Столяр встал, протянул руку.
— Ну — спасибо. До увиданья…
В кухне он остановился, схватив себя за бороду, и, усмехаясь, сказал:
— Вся штука в размере головы твоей, но, между тем, — а? Очень замечательно! Ну, всё-таки, «Чижик» — не подходяще! Это, сирота, тоже озорство и расчёт на удивление. Всё равно, как свистнуть за обедней. Тут не «Чижика» надо, а, например, «Господи — помилуй». Или — церковное, или — военное, солдатский марш, — трам-бум, трах-тах-тах…
Так, напевая марш, он и ушёл, столяр.
«Иди ты к чёрту!» — мысленно крикнул Миронов вслед ему.
Возвратясь в комнату, он хотел поставить глобус в шкаф, но заметил, что часть Северной Америки, лопнув, отклеилась, загнулась к югу.
— Это он содрал ногтем, болван!
Помуслив палец, Миронов привёл континент в должный порядок и повернул земной шар на оси, — раздалось тихое треньканье, зазвучала детская песенка, искажённая временем. Миронов вздохнул, думая:
«Пожалуй, это — верно. Лучше бы другое что-нибудь. А — что?»
Вспомнились песни, тоже неподходящие:
По улице довольно грязной,Шатаясь, шёл наш друг ИванДовольно пьян…

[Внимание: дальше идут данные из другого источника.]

-- ==== Sys2Proof/Machine/Filter.lean ====
section
/-! DEFINITION. The filter and decimation chain: the sinc stage, the FIR round, coefficient banks, swaps and fades (R168 to R199). -/

namespace Sys2Proof.Machine

open Sys2Proof

/-- The image's filter fields. -/
def State.filters (s : State) : ImgFilters := s.image.filters.getD {}

/-- A coefficient bank of the image. -/
def State.bankOf (s : State) (b : Nat) : Option Bank := nth s.filters.banks b none

/-- Channels enabled and present: 24 to 31 only when bank X is claimed for them (R172). -/
def State.dfcPresent (s : State) : BitVec 32 :=
  maskOf 32 (fun k => bitAt s.filters.chEn k && (decide (k < 24) || s.claimed .sdBankX))

def updCh (k : Nat) (f : DfcCh → DfcCh) (s : State) : State := { s with dfc := { s.dfc with chs := upd s.dfc.chs k f } }

/-! ## The sinc stage (R171, R173, R174, R176) -/

/-- Sinc samples kept (R177). -/
def histMax : Nat := 1536

/-- Length of a stuck run, in sampling clocks (R173). -/
def stuckRun : Nat := 4096

/-- Saturation to Q1.23 (R174). -/
def satQ23 (x : Int) : Int := clampI (-8388608) 8388607 x

/-- The sinc sample at a grid point: the combs on the third integrator, at a DC gain of 1 (R174). -/
def sincSample (instant : Int) (lim : Nat) (c : DfcCh) : DfcCh × Option Int :=
  let d1 := c.int3 - c.comb1
  let d2 := d1 - c.comb2
  let d3 := d2 - c.comb3
  let v := satQ23 (d3 * 32)
  let diff := v - nth c.hist 0 0
  let step := lim != 0 && decide (lim < diff.natAbs)
  ({ c with comb1 := c.int3, comb2 := d1, comb3 := d2, phase := 0, hist := (v :: c.hist).take histMax, newest := instant,
            step := c.step || step }, if step then some diff else none)

/-- One bit of the stream: run length, integrators, and a sample every 64 clocks; after a synchronising reset the grid restarts with a point on the tick edge (R174, R186). -/
def feedBit (lim : Nat) (instant : Int) (b : Bool) (c : DfcCh) : DfcCh × Option Int :=
  let run := if b = c.lastBit then c.bitRun + 1 else 1
  let i1 := c.int1 + (if b then 1 else -1)
  let i2 := c.int2 + i1
  let i3 := c.int3 + i2
  let c := { c with lastBit := b, bitRun := run, runInTick := c.runInTick || decide (stuckRun ≤ run), int1 := i1, int2 := i2, int3 := i3 }
  if c.gridWait then
    match c.gridAt with
    | some g => if (g : Int) ≤ instant then sincSample instant lim { c with gridWait := false, gridAt := none } else (c, none)
    | none => (c, none)
  else if c.phase + 1 = 64 then sincSample instant lim c
  else ({ c with phase := c.phase + 1 }, none)

/-- Bits of a channel in order, with the instant of each; the step differences seen. -/
def feedBits (lim : Nat) : List Bool → Int → DfcCh × List Int → DfcCh × List Int
  | [], _, r => r
  | b :: bs, at_, r =>
    let x := feedBit lim at_ b r.1
    feedBits lim bs (at_ + 100) (x.1, match x.2 with | some d => r.2 ++ [d] | none => r.2)

/-- Feed a channel while the sampling clock runs; DFC_STEP at most once a second, and STUCK after a run of 4,096 equal bits (R168, R169, R173, R176). -/
def feed (f : BitFeed) (s : State) : State :=
  let k := f.ch
  if ¬ bitAt s.dfc.chEn k ∨ f.bits = [] ∨ ¬ s.clocked 10 then s
  else
    let first := (s.tks.upEdge : Int) + f.lastNs - 100 * ((f.bits.length : Int) - 1)
    let r := feedBits (nth s.filters.chStepLim k 0) f.bits first (nth s.dfc.chs k {}, [])
    let s := updCh k (fun _ => r.1) s
    let s := match r.2 with
      | d :: _ =>
        if oncePerSecond r.1.stepMark s.up then record 0x0707 2 k d 0 s.tickNo (updCh k (fun c => { c with stepMark := some s.up }) s) else s
      | [] => s
    if r.1.runInTick && !r.1.stuck then
      record 0x0701 4 k (b2n r.1.lastBit) 0 s.tickNo (updCh k (fun c => { c with stuck := true, stuckTicks := 0, cleanTicks := 0 }) s)
    else s

def execSincStep (t : Nat) (f : BitFeed) (s : State) : Host.Outcome State Fault Refusal := .next (feed f (start t s))

/-- The same feed, at the clock that completes a stuck run. -/
def channelStuck (f : BitFeed) (s : State) : State := feed f s

def execDfcChannelStuck (t : Nat) (f : BitFeed) (s : State) : Host.Outcome State Fault Refusal := .next (channelStuck f (start t s))

/-! ## Synchronising resets and swap requests (R186, R188, R190, R195) -/

/-- Post a synchronising reset to channels: cause 0 start, 1 register, 2 IO restored, 3 stuck recovery (R188). -/
def syncReset (mask : BitVec 32) (cause : Nat) (s : State) : State :=
  let m := mask &&& s.dfc.chEn
  if m = 0 then s
  else
    let s := { s with dfc := { s.dfc with chs := (List.range 32).map (fun k =>
        let c := nth s.dfc.chs k {}
        if bitAt m k then { c with resetPending := true } else c) } }
    record 0x0703 2 m.toNat cause 0 s.tickNo s

/-- A channel recovers after 16 ticks without a stuck run, and takes a synchronising reset (R173). -/
def channelRecover (k : Nat) (s : State) : State :=
  let c := nth s.dfc.chs k {}
  if c.stuck && decide (16 ≤ c.cleanTicks) then
    let s := record 0x0702 2 k c.stuckTicks 0 s.tickNo (updCh k (fun c => { c with stuck := false }) s)
    syncReset (maskOf 32 (· == k)) 3 s
  else s

def execDfcChannelRecover (t k : Nat) (s : State) : Host.Outcome State Fault Refusal := .next (channelRecover k (start t s))

/-- Post a swap request; one for an absent channel or an undefined bank is rejected (R190, R195). A fade length outside 1 to 64 rejects it (R199). -/
def postSwap (k bank fade : Nat) (s : State) : State :=
  if fade = 0 ∨ 64 < fade then s
  else if ¬ bitAt s.dfc.chEn k then record 0x0706 3 k bank 0 s.tickNo s
  else if (s.bankOf bank).isNone then record 0x0706 3 k bank 1 s.tickNo s
  else updCh k (fun c => { c with reqs := c.reqs ++ [{ bank := bank, fade := fade }] }) s

/-- The swap rules of a position-control mode are posted on entry to it (R190). -/
def swapRules (mode : Nat) (s : State) : State :=
  (s.filters.swapRules.filter (fun r => r.mode == mode)).foldl
    (fun s r => (bitsOf r.mask).foldl (fun s k => postSwap k r.bank r.fade s) s) s

/-- What the tick edge does: the stuck books of R173 and the grid point of R186. -/
def dfcEdge (up : Nat) (c : DfcCh) : DfcCh :=
  let c := if c.stuck then { c with stuckTicks := c.stuckTicks + 1, cleanTicks := if c.runInTick then 0 else c.cleanTicks + 1 } else c
  { c with runInTick := false, gridAt := if c.gridWait && c.gridAt.isNone then some up else c.gridAt }

/-- The filter chain at start step S10: banks of the image and a synchronising reset of every channel (R188). -/
def dfcStart (s : State) : State :=
  let en := s.dfcPresent
  let s := { s with dfc := { s.dfc with
      chEn := en, sdClkRun := s.filters.sdClkEn
      chs := (List.range 32).map (fun k => { (nth s.dfc.chs k {}) with bank := nth s.filters.chBank k 0 }) } }
  syncReset en 0 s

/-! ## The FIR round (R177 to R183, R191 to R194) -/

/-- Outputs that carry UNSETTLED after a reset or a fade (R187). -/
def settleOf (b : Option Bank) : Nat := match b with | some x => (if x.type = .linear then 12 else 4) | none => 4

/-- Group delay of a bank's type and the channel's skew, 0.1 µs (R179). -/
def delayOf (b : Option Bank) (k : Nat) : Nat :=
  (match b with | some x => (if x.type = .linear then 29000 else 6000) | none => 6000) + 64 * k

/-- The sum of products of a bank with its newest tap at a position of the history; each tap takes the sum of its STRIDE samples (R177). -/
def tapSum : List Int → Nat → List Int → Int
  | [], _, _ => 0
  | c :: cs, stride, h => c * (h.take stride).foldl (· + ·) 0 + tapSum cs stride (h.drop stride)

/-- Rounding and saturation of an output to 32 bits (R182). -/
def satOut (n : Int) (d : Nat) : Int × Bool :=
  let v := roundUpHalf n d
  let w := clampI (-2147483648) 2147483647 v
  (w, w != v)

/-- A bank evaluated for channel k at its target instant: the two sinc positions that bracket it, interpolated linearly (R178, R182). -/
def evaluate (upEdge k : Nat) (b : Option Bank) (c : DfcCh) : Int × Bool :=
  match b with
  | none => (0, false)
  | some x =>
    let target : Int := (upEdge : Int) - 6400 * k - 10 * x.trim
    let back := (c.newest - target).toNat
    let i := back / 6400
    let r := back % 6400
    let e0 := tapSum x.coef x.stride (c.hist.drop i)
    let e1 := tapSum x.coef x.stride (c.hist.drop (i + 1))
    satOut ((6400 - r : Nat) * e0 + r * e1) (6400 * x.stride * 32768)

/-- The weight of output i of a fade over F (R191). -/
def fadeWeight (i f : Nat) : Nat := if i = f then 8388608 else i * 8388608 / f

/-- A slot's work before its output: the pending reset, then the requests in order; the events to record (R186, R190, R192, R194). -/
def slotReset (s : State) (c : DfcCh) : DfcCh :=
  if c.resetPending then
    let bank := match c.queued with | some q => q.bank | none => if c.fading then c.target else c.bank
    { c with hist := [], int1 := 0, int2 := 0, int3 := 0, comb1 := 0, comb2 := 0, comb3 := 0, phase := 0, gridWait := true, gridAt := none
             bank := bank, fading := false, queued := none, settle := settleOf (s.bankOf bank), resetPending := false }
  else c

/-- Start a fade on a channel (R190). -/
def beginFade (k : Nat) (r : SwapReq) (s : State) : State :=
  record 0x0704 1 k (nth s.dfc.chs k {}).bank r.bank r.fade
    (updCh k (fun c => { c with target := r.bank, fadeLen := r.fade, fadeI := 0, fading := true }) s)

/-- One request in a slot (R190, R192). -/
def slotRequest (k : Nat) (s : State) (r : SwapReq) : State :=
  let c := nth s.dfc.chs k {}
  if c.fading then
    let s := updCh k (fun c => { c with queued := some r }) s
    match c.queued with
    | some q => record 0x0705 2 k q.bank r.bank s.tickNo s
    | none => s
  else if r.bank ≠ c.bank then beginFade k r s
  else s

/-- The end of a fade: the target is in use, and a queued request for another bank starts (R192, R193). -/
def endFade (k : Nat) (s : State) : State :=
  let c := nth s.dfc.chs k {}
  let s := updCh k (fun c => { c with bank := c.target, fading := false, settle := settleOf (s.bankOf c.target), queued := none }) s
  match c.queued with
  | some q => if q.bank ≠ c.target then beginFade k q s else s
  | none => s

/-- Count a saturated output; DFC_SAT at most once a second per channel (R182, R198). -/
def noteSat (k : Nat) (s : State) : State :=
  let c := nth s.dfc.chs k {}
  let log := s.up :: c.satLog.filter (fun u => decide (s.up < u + nsPerS))
  let due := oncePerSecond c.satMark s.up
  let s := updCh k (fun c => { c with satCnt := satAdd c.satCnt 1 255, satLog := log, satMark := if due then some s.up else c.satMark }) s
  recordIf due 0x0708 3 k log.length 0 s.tickNo s

/-- What comes before a slot's output: the pending reset, then the requests in their order of arrival (R186, R190, R195). -/
def slotTake (k : Nat) (s : State) : State :=
  let s := updCh k (slotReset s) s
  (nth s.dfc.chs k {}).reqs.foldl (slotRequest k) (updCh k (fun c => { c with reqs := [] }) s)

/-- An output of a fade: the weighted sum of old and new bank, and the fade's next state (R191, R193, R194). -/
def slotFading (k : Nat) (s : State) : DfcOut × State :=
  let c := nth s.dfc.chs k {}
  let i := c.fadeI + 1
  let w := fadeWeight i c.fadeLen
  let old := evaluate s.tks.upEdge k (s.bankOf c.bank) c
  let new := evaluate s.tks.upEdge k (s.bankOf c.target) c
  let y := satOut (old.1 * 8388608 + (new.1 - old.1) * w) 8388608
  let d := roundUpHalf ((8388608 - w : Nat) * delayOf (s.bankOf c.bank) k + w * delayOf (s.bankOf c.target) k) 8388608
  let s := updCh k (fun c => { c with fadeI := i }) s
  ({ value := y.1, sat := y.2 || old.2 || new.2, unsettled := true, fading := true, bank := c.target, delay := d.toNat },
    if i = c.fadeLen then endFade k s else s)

/-- An output outside a fade: the bank's own, UNSETTLED while outputs after a reset or fade remain (R178, R187, R193). -/
def slotPlain (k : Nat) (s : State) : DfcOut × State :=
  let c := nth s.dfc.chs k {}
  let y := evaluate s.tks.upEdge k (s.bankOf c.bank) c
  ({ value := y.1, sat := y.2, unsettled := decide (0 < c.settle), bank := c.bank, delay := delayOf (s.bankOf c.bank) k },
    updCh k (fun c => { c with settle := c.settle - 1 }) s)

/-- The books of a slot: the step mark and what it leaves unsettled, the saturation count, and the outputs still to settle (R176, R182, R195). -/
def slotBooks (k : Nat) (step : Bool) (r : DfcOut × State) : DfcOut × State :=
  let c := nth r.2.dfc.chs k {}
  let longer := step && !c.fading
  let settle := if longer then max c.settle (settleOf (r.2.bankOf c.bank)) else c.settle
  let s := updCh k (fun c => { c with step := false, settle := settle }) r.2
  ({ r.1 with valid := !c.stuck, stuck := c.stuck, unsettled := r.1.unsettled || longer, step := step,
              settleLeft := if c.fading then (c.fadeLen - c.fadeI) + settleOf (r.2.bankOf c.target) else settle },
    if r.1.sat then noteSat k s else s)

/-- The slot of channel k (R180); an absent channel's slot stays idle (R172). -/
def slot (k : Nat) (s : State) : DfcOut × State :=
  if ¬ bitAt s.dfc.chEn k then ({}, s)
  else
    let s := slotTake k s
    slotBooks k (nth s.dfc.chs k {}).step (if (nth s.dfc.chs k {}).fading then slotFading k s else slotPlain k s)

/-- The slots of a round in fixed order. -/
def slots : List Nat → State → List DfcOut → List DfcOut × State
  | [], s, outs => (outs, s)
  | k :: ks, s, outs => let r := slot k s; slots ks r.2 (outs ++ [r.1])

/-- The filter engine runs a round: its domain runs and it is not frozen (R180, R189). -/
def State.dfcRuns (s : State) : Bool := s.tks.running && s.works 10

/-- The round of the tick: each channel is fed its bits, then served in its slot (R180, R194). -/
def firRound (fs : List BitFeed) (s : State) : State :=
  if s.dfcRuns then
    let s := fs.foldl (fun s f => feed f s) s
    let r := slots (List.range 32) s []
    { r.2 with dfc := { r.2.dfc with next := some (s.tickNo, r.1) } }
  else s

def execFirRound (t : Nat) (fs : List BitFeed) (s : State) : Host.Outcome State Fault Refusal := .next (firRound fs (start t s))

/-- The outputs are placed in the window as a whole at the end of the round (R181). -/
def firRoundEnd (s : State) : State :=
  match s.dfc.next with
  | some r =>
    if s.dfcRuns then { s with dfc := { s.dfc with win := r.2, roundTick := r.1, roundEnd := min 255 (s.tks.sinceEdge / 1000), next := none } } else s
  | none => s

def execFirRoundEnd (t : Nat) (s : State) : Host.Outcome State Fault Refusal := .next (firRoundEnd (start t s))

/-- P0 latches the window (R181). -/
def dfcLatch (s : State) : State := { s with dfc := { s.dfc with lat := s.dfc.win, latTick := s.dfc.roundTick } }

end Sys2Proof.Machine
end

Вспомнилась любимая песенка отца:
Семь су,Семь су,Что нам делать на семь су?
Какие ещё есть песни?
Я хочу вам рассказать, рассказать, рассказать…
Кусок Северной Америки снова отклеился, — странно было видеть, как голубоватая бумажка сама собою пошевелилась и завернулась стружкой.
«Завтра подклею гуммиарабиком. Почему столяр сказал, что надо бы «Господи помилуй»? Ведь он, конечно, тоже не верит в бога…»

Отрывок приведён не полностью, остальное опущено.